How Technology Affects Today’s Youth
While social media platforms like Twitter, Snapchat, and YouTube are able to connect us to people around the world we have not stopped to ask what negative effects it has on children being raised in a digital world. According to research done by University of Pittsburg Health and Human Sciences, the average social media user visited what they consider the most popular social media sites sixty-one minutes a day. That is more than an hour of our day devoted to social media. The average teenager, however, has been reported by CNN to spend up to nine hours a day on some form of social media. We have to look at the social problems and health problems related to the continued use of social media.
Your phone emits a blue light so that you can see the screen throughout the day but at night when the sun is down the blue light is still being emitted. The way your body processes this light is the same way your body processes sunlight. Your body is tuned to get sleepy when that kind of light is absent so when you continue to look at the blue light after hours then your body thinks that it is still daytime and continues to want to stay awake. This can obviously change sleeping habits very easily especially in young children and teens. In 2014, there were over 10% of America’s population diagnosed with insomnia compare that to 1997 when only 4% of our population was diagnosed.
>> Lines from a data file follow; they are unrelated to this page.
-- ==== Sys2Proof/Machine/ByteWrite.lean ====
section
/-! DEFINITION. The byte-stream writes (41_byte_stream.md R110 to R119). The operand is the low bits of DIN;
upper bits are ignored (30_encoding.md R66). -/

namespace Sys2Proof.Machine

/-- A byte-level write of the low `k` bytes of DIN, without a check (41_byte_stream.md). -/
def writeFixed (k : Nat) (s : State) : Host.Outcome State Fault Refusal :=
  writerCycle true none true (writeBytesLE k s.din.toNat) s

/-- WR.U8 (R110). -/
def execWrU8 (s : State) : Host.Outcome State Fault Refusal :=
  writeFixed 1 s

/-- WR.S8 (R111). -/
def execWrS8 (s : State) : Host.Outcome State Fault Refusal :=
  writeFixed 1 s

/-- WR.U16 (R112). -/
def execWrU16 (s : State) : Host.Outcome State Fault Refusal :=
  writeFixed 2 s

/-- WR.S16 (R113). -/
def execWrS16 (s : State) : Host.Outcome State Fault Refusal :=
  writeFixed 2 s

/-- WR.U32 (R114). -/
def execWrU32 (s : State) : Host.Outcome State Fault Refusal :=
  writeFixed 4 s

/-- WR.S32 (R115). -/
def execWrS32 (s : State) : Host.Outcome State Fault Refusal :=
  writeFixed 4 s

/-- WR.U64 (R116). -/
def execWrU64 (s : State) : Host.Outcome State Fault Refusal :=
  writeFixed 8 s

/-- WR.S64 (R117). -/
def execWrS64 (s : State) : Host.Outcome State Fault Refusal :=
  writeFixed 8 s

/-- WR.F32 (R118): the pattern moved unchanged. -/
def execWrF32 (s : State) : Host.Outcome State Fault Refusal :=
  writeFixed 4 s

/-- WR.F64 (R119): the pattern moved unchanged. -/
def execWrF64 (s : State) : Host.Outcome State Fault Refusal :=
  writeFixed 8 s

end Sys2Proof.Machine
end

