-- ==== Sys2Proof/Machine/Bus.lean ====
section
/-! DEFINITION. What one event of the host or the platform does: register writes and reads
(10_state.md R32 to R38), reset (70_reset_and_hazards.md R230, R231) and a new stream (R233). -/

namespace Sys2Proof.Machine

/-- The host registers by offset (10_state.md R38). -/
inductive HostReg where
  | cmd
  | din
  | dout
  | status
  | rstate
  | wstate
  | rtotal
  | wtotal
deriving DecidableEq, Repr

/-- The register an access reaches: 64 bits wide at one of the eight offsets (10_state.md R38). -/
def regAt (offset width : Nat) : Option HostReg :=
  if width = 64 then
    match offset with
    | 0x00 => some .cmd
    | 0x08 => some .din
    | 0x10 => some .dout
    | 0x18 => some .status
    | 0x20 => some .rstate
    | 0x28 => some .wstate
    | 0x30 => some .rtotal
    | 0x38 => some .wtotal
    | _ => none
  else none

/-- A host write of the word `c` to CMD (40_command_cycle.md R80): an illegal word is the outcome
ILLEGAL_COMMAND, a legal one runs. -/
def commandWrite (c : Word) (s : State) : Host.Outcome State Fault Refusal :=
  match decode c with
  | .error _ => .next (s.finish .illegalCommand 0)
  | .ok i => exec i s

/-- A host write (10_state.md R32, R35, R38). The access is checked before a command starts, so a write to CMD of
another width is BadAccess whatever its word would have met (the model's choice, assumption 28). -/
def hostWrite (offset width : Nat) (v : Word) (s : State) : Host.Outcome State Fault Refusal :=
  match regAt offset width with
  | some .cmd => commandWrite v s
  | some .din => .next { s with din := v, dinV := true }
  | some .dout => .fault .badAccess
  | some .status => .fault .badAccess
  | some .rstate => .fault .badAccess
  | some .wstate => .fault .badAccess
  | some .rtotal => .fault .badAccess
  | some .wtotal => .fault .badAccess
  | none => .fault .badAccess

/-- The host receives a value it read. -/
def deliver (s : State) (x : Word) : Host.Outcome State Fault Refusal :=
  .next { s with readback := s.readback ++ [x] }

/-- A host read (10_state.md R32 to R38). A read of DOUT of another width while DOUT.V = 0 meets two causes of
60_exceptions.md R207, whose order the spec leaves open: it is BadAccess here (the model's choice, assumption 28). -/
def hostRead (offset width : Nat) (s : State) : Host.Outcome State Fault Refusal :=
  match regAt offset width with
  | some .cmd => .fault .badAccess
  | some .din => deliver s s.din
  | some .dout => if s.doutV then deliver s s.dout else .fault .doutInvalid
  | some .status => deliver s s.status
  | some .rstate => deliver s s.rstate
  | some .wstate => deliver s s.wstate
  | some .rtotal => deliver s s.r.total
  | some .wtotal => deliver s s.w.total
  | none => .fault .badAccess

/-- The source after its next `n` answers. -/
def sourceAfter : Nat → Source → Source
  | 0, src => src
  | n + 1, src => sourceAfter n src.pull.2

/-- The sink after its next `n` offers, the bytes offered being the first of `bs`. -/
def sinkAfter : Nat → List Byte → Sink → Sink
  | 0, _, snk => snk
  | n + 1, [], snk => sinkAfter n [] (snk.push 0).2
  | n + 1, b :: bs, snk => sinkAfter n bs (snk.push b).2

/-- Reset asserted while the command word `c` is in progress (70_reset_and_hazards.md R230,
93_implementation_defined.md U13): the block's state is the reset state; of the command's stream transfers the
first few happened, how many being free (assumption 16). The draws of the whole command count as taken, so that no
later command takes one again (00_scope.md R9, R10, R19; the model's choice, assumption 27). -/
def resetDuringCommand (c : Word) (s : State) : Host.Outcome State Fault Refusal :=
  match commandWrite c s with
  | .next t =>
    let pulls := t.source.asked - s.source.asked
    let offers := t.sink.offered - s.sink.offered
    let cut := Config.resetCut s.cuts
    .next { s.resetBlock with
            source := sourceAfter (min cut pulls) s.source
            sink := sinkAfter (min cut offers) (t.sink.taken.drop s.sink.taken.length) s.sink
            nanEnc := t.nanEnc
            nanDec := t.nanDec
            cuts := s.cuts + 1 }
  | .fault f => .fault f
  | .refused r => .refused r

/-- The platform attaches a new byte source (70_reset_and_hazards.md R233): the block does not know of it. -/
def attachSource (script : List SrcAnswer) (beyond : Option SrcAnswer) (s : State) : State :=
  { s with source := { s.source with script := script, beyond := beyond } }

/-- The platform attaches a new byte sink (70_reset_and_hazards.md R233). -/
def attachSink (script : List SinkAnswer) (beyond : Option SinkAnswer) (s : State) : State :=
  { s with sink := { s.sink with script := script, beyond := beyond } }

/-- One event. -/
def hostEvent (e : HostEvent) (s : State) : Host.Outcome State Fault Refusal :=
  match e with
  | .write offset width v => hostWrite offset width v s
  | .read offset width => hostRead offset width s
  | .reset => .next s.resetBlock
  | .resetDuring c => resetDuringCommand c s
  | .attachSource script beyond => .next (attachSource script beyond s)
  | .attachSink script beyond => .next (attachSink script beyond s)

end Sys2Proof.Machine
end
This is only a correlation and correlation does not equal causation but the recent uptick in insomnia patients may have something to do with all the advancements we have made in technology. Insomnia can be detrimental to teens school and social life because it not only affects your sleep cycle but can also affect your wake cycle. Many people who suffer from insomnia can fall asleep in class just because their body is too exhausted to continue.
Social norms are what dictate rules in our society. It isn’t a law to wash your hands after using public restrooms but if you don’t society has trained people to think you’re gross now. At Cass High School it is not a law that when you’re driving out of the student parking lot you go around all the speed bumps but everyone does it. Technology is changing our social norms. Next time you go out to lunch start to look around at all the families, very few of them talk; they hand their kid a phone, tablet, or Gameboy type device and tell them to be quiet meanwhile both parents are also on their phones ignoring their children whether they mean to or not. When you go to the bathroom, it’s very common to grab your phone and sit there with it. It’s completely socially acceptable to upload a selfie to Instagram once a day. What is this doing to our children? We are getting them addicted to technology on purpose so they will leave us alone. This also creates other bad habits that carry on to teenage years. At parties, everyone is on their phone, at lunch with your friends, sleepovers, even on dates. Every time there is silence we take out our phones sometimes people don’t even pay attention to what they are looking at they just mindlessly scroll through social media because they cannot create a conversation.
Is this world of connectivity making us less connected? With mental illness at an all-time high in this country, cold parents, and teens that barely look up can we ever really fix this problem that we have already made? I don’t have the answer. No one does. If we stop using all forms of social media our lives because rampant with tedious useless tasks but too much technology and our mental and social state suffer. Until more in-depth and longitudinal studies are done, we will not know how to cure today’s “phone addiction”.